Your Environment. Your Values. Your Goals.
All this and more encompasses what you want your business to look like and what direction you want it to move in. People want to work in environment where they have potential to succeed, learn, develop, grow, but when you work in an environment that you feel isolated, unappreciated, and not of value to a company then that bright light starts to dull and the motivation begins to dwindle.
Set The Standard
So, how do we make sure this doesn’t happen?
It starts at the top. As business leaders, bosses and managers you set the tone for your business. You set the standards for what you expect of your employees and you set the tone for what type of culture your business is. Lead by example.
So here are a few questions I have for you to dwell on:
- Do you have a pulse on the morale of your employees?
- Do you know how your employees are feeling?
- Have you created a place where your employees can come to you or their immediate supervisor when they feel overwhelmed or frustrated with an issue?
- When was the last time you genuinely expressed gratitude toward an employee for their hard work. How often do you?
Check The Pulse
I understand that you have a lot on your plate. Between meetings and sales calls, budgets and planning, the work day, week, and even the month can fly by. It was just the beginning of the year and you blinked and now fall is upon us, but be careful not to let performance management fall by the wayside. Your team is a vital part of your company.
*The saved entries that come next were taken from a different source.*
-- ==== Sys2Proof/Certificates/Slice0/Obligations.lean ====
section
/-! DEFINITION. The statements about this model, for the provers. Each docstring names the rules of spec/ it is about. -/

open Sys2Proof Sys2Proof.Machine

/-! ### Encoding -/

/-- Words of every unit decode to the commands that spec/95_test_vectors.md V17 lists, and the illegal words beside them
are refused (R80, R81). The spec says only ILLEGAL: the reason the decoder names for each, that of the first test of
R80 that fails, is the model's choice (log entry 10). -/
def Obligations.SampleWordsDecode : Prop :=
  decode 0x1200#16 = .ok (.gf2 .din) ∧ decode 0x1280#16 = .ok (.gf2 .acc) ∧
  decode 0x1E80#16 = .ok (.gf14 .acc) ∧ decode 0x2000#16 = .ok (.sboxb .din) ∧
  decode 0x2280#16 = .ok (.subw .acc) ∧ decode 0x3100#16 = .ok (.imixcol .din) ∧
  decode 0x4080#16 = .ok (.keyexp .acc) ∧ decode 0x410A#16 = .ok (.rdrk 10) ∧
  decode 0x508A#16 = .ok (.ark .acc 10) ∧ decode 0x500F#16 = .ok (.ark .din 15) ∧
  decode 0x5780#16 = .ok (.imixcols .acc) ∧ decode 0x6000#16 = .ok (.enc .din) ∧
  decode 0x6180#16 = .ok (.dec .acc) ∧
  decode 0x4180#16 = .error .srcBit ∧ decode 0x5201#16 = .error .indexBits ∧
  decode 0x6010#16 = .error .reservedBits ∧ decode 0x5100#16 = .error (.unusedOp 0x51#8) ∧
  decode 0x0000#16 = .error (.unusedOp 0x00#8) ∧ decode 0xFFFF#16 = .error .reservedBits

/-- Decoding the word of a well-formed command gives the command back, for every command and every operand. -/
def Obligations.DecodeAfterEncode : Prop :=
  ∀ i : Instr, WellFormed i → decode (encode i) = .ok i

/-- A word decodes to one command only and that command encodes to the word: no two words share a command. -/
def Obligations.EncodeAfterDecode : Prop :=
  ∀ (cw : CmdWord) (i : Instr), decode cw = .ok i → WellFormed i ∧ encode i = cw

/-- The match and mask columns of R79: a word decodes to a command of a row exactly when its bits under the row's mask
are the row's pattern. -/
def Obligations.OpcodeTableMasks : Prop :=
  (∀ (cw : CmdWord) (i : Instr), decode cw = .ok i → cw &&& i.row.mask = i.row.pattern) ∧
  (∀ (cw : CmdWord) (j : Instr), cw &&& j.row.mask = j.row.pattern →
    ∃ i, decode cw = .ok i ∧ i.row = j.row)

/-- R79: the mnemonic, match and mask columns of the opcode table, row by row, whatever the operands of the command. -/
def Obligations.OpcodeTableRows : Prop :=
  ∀ (src : Src) (ridx : Nat),
    [Instr.gf2 src, .gf3 src, .gf4 src, .gf8 src, .gf9 src, .gf11 src, .gf13 src, .gf14 src, .sboxb src, .isboxb src,
      .subw src, .mixcol src, .imixcol src, .keyexp src, .rdrk ridx, .ark src ridx, .subbytes src, .isubbytes src,
      .shiftrows src, .ishiftrows src, .mixcols src, .imixcols src, .enc src, .dec src].map
      (fun i => (i.row.mnemonic, i.row.pattern, i.row.mask)) =
    [("GF2", 0x1200#16, 0xFF7F#16), ("GF3", 0x1300#16, 0xFF7F#16), ("GF4", 0x1400#16, 0xFF7F#16),
      ("GF8", 0x1800#16, 0xFF7F#16), ("GF9", 0x1900#16, 0xFF7F#16), ("GF11", 0x1B00#16, 0xFF7F#16),
      ("GF13", 0x1D00#16, 0xFF7F#16), ("GF14", 0x1E00#16, 0xFF7F#16), ("SBOXB", 0x2000#16, 0xFF7F#16),
      ("ISBOXB", 0x2100#16, 0xFF7F#16), ("SUBW", 0x2200#16, 0xFF7F#16), ("MIXCOL", 0x3000#16, 0xFF7F#16),
      ("IMIXCOL", 0x3100#16, 0xFF7F#16), ("KEYEXP", 0x4000#16, 0xFF7F#16), ("RDRK", 0x4100#16, 0xFFF0#16),
      ("ARK", 0x5000#16, 0xFF70#16), ("SUBBYTES", 0x5200#16, 0xFF7F#16), ("ISUBBYTES", 0x5300#16, 0xFF7F#16),
      ("SHIFTROWS", 0x5400#16, 0xFF7F#16), ("ISHIFTROWS", 0x5500#16, 0xFF7F#16), ("MIXCOLS", 0x5600#16, 0xFF7F#16),
      ("IMIXCOLS", 0x5700#16, 0xFF7F#16), ("ENC", 0x6000#16, 0xFF7F#16), ("DEC", 0x6100#16, 0xFF7F#16)]

/-- R78 and R81: a one in `cw[6:4]`, in `cw[3:0]` of a format D word or in `cw[7]` of an RDRK word makes the word
ILLEGAL, and so does an OP value that is not in the table. -/
def Obligations.ReservedEncodingsAreIllegal : Prop :=
  (∀ cw : CmdWord, reservedField cw ≠ 0#3 → ∃ e, decode cw = .error e) ∧
  (∀ cw : CmdWord, opField cw ∈ formatD.map Prod.fst → ridxField cw ≠ 0#4 → ∃ e, decode cw = .error e) ∧
  (∀ cw : CmdWord, opField cw = 0x41#8 → cw.getLsbD 7 = true → ∃ e, decode cw = .error e) ∧
  (∀ cw : CmdWord, opField cw ∉ formatD.map Prod.fst → opField cw ≠ 0x41#8 → opField cw ≠ 0x50#8 →
    ∃ e, decode cw = .error e)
Maybe it’s a quick check in every week or two to see how things are going. Or it could be an email after a big sale congratulating them or highlighting it in a staff/company meeting. However way keeping a pulse on company morale looks to you, be proactive in it. Motivate your leadership team or supervisors to be proactive in it as well.
I could see the difference of my friend’s demeanor talking about work now compared to past conversations we had when she was stressed, unhappy and felt that she was not valued at her job. She now has a boss that recognizes her value and acknowledges the hard work she puts in. (She is even up for a big promotion at the end of the year!)
So here is my challenge and reminder to you. Be a company that values the work of their employees. When your employee’s friend tells them their boss has never once expressed gratitude for their hard work, I hope that they are shocked, because the company they work for (your company) is different. Their company values their employees and recognizes their hard work. Be that company and be that leader.
So, I leave you with this question I asked earlier because I think it’s important: Do you have a pulse on the morale of your employees?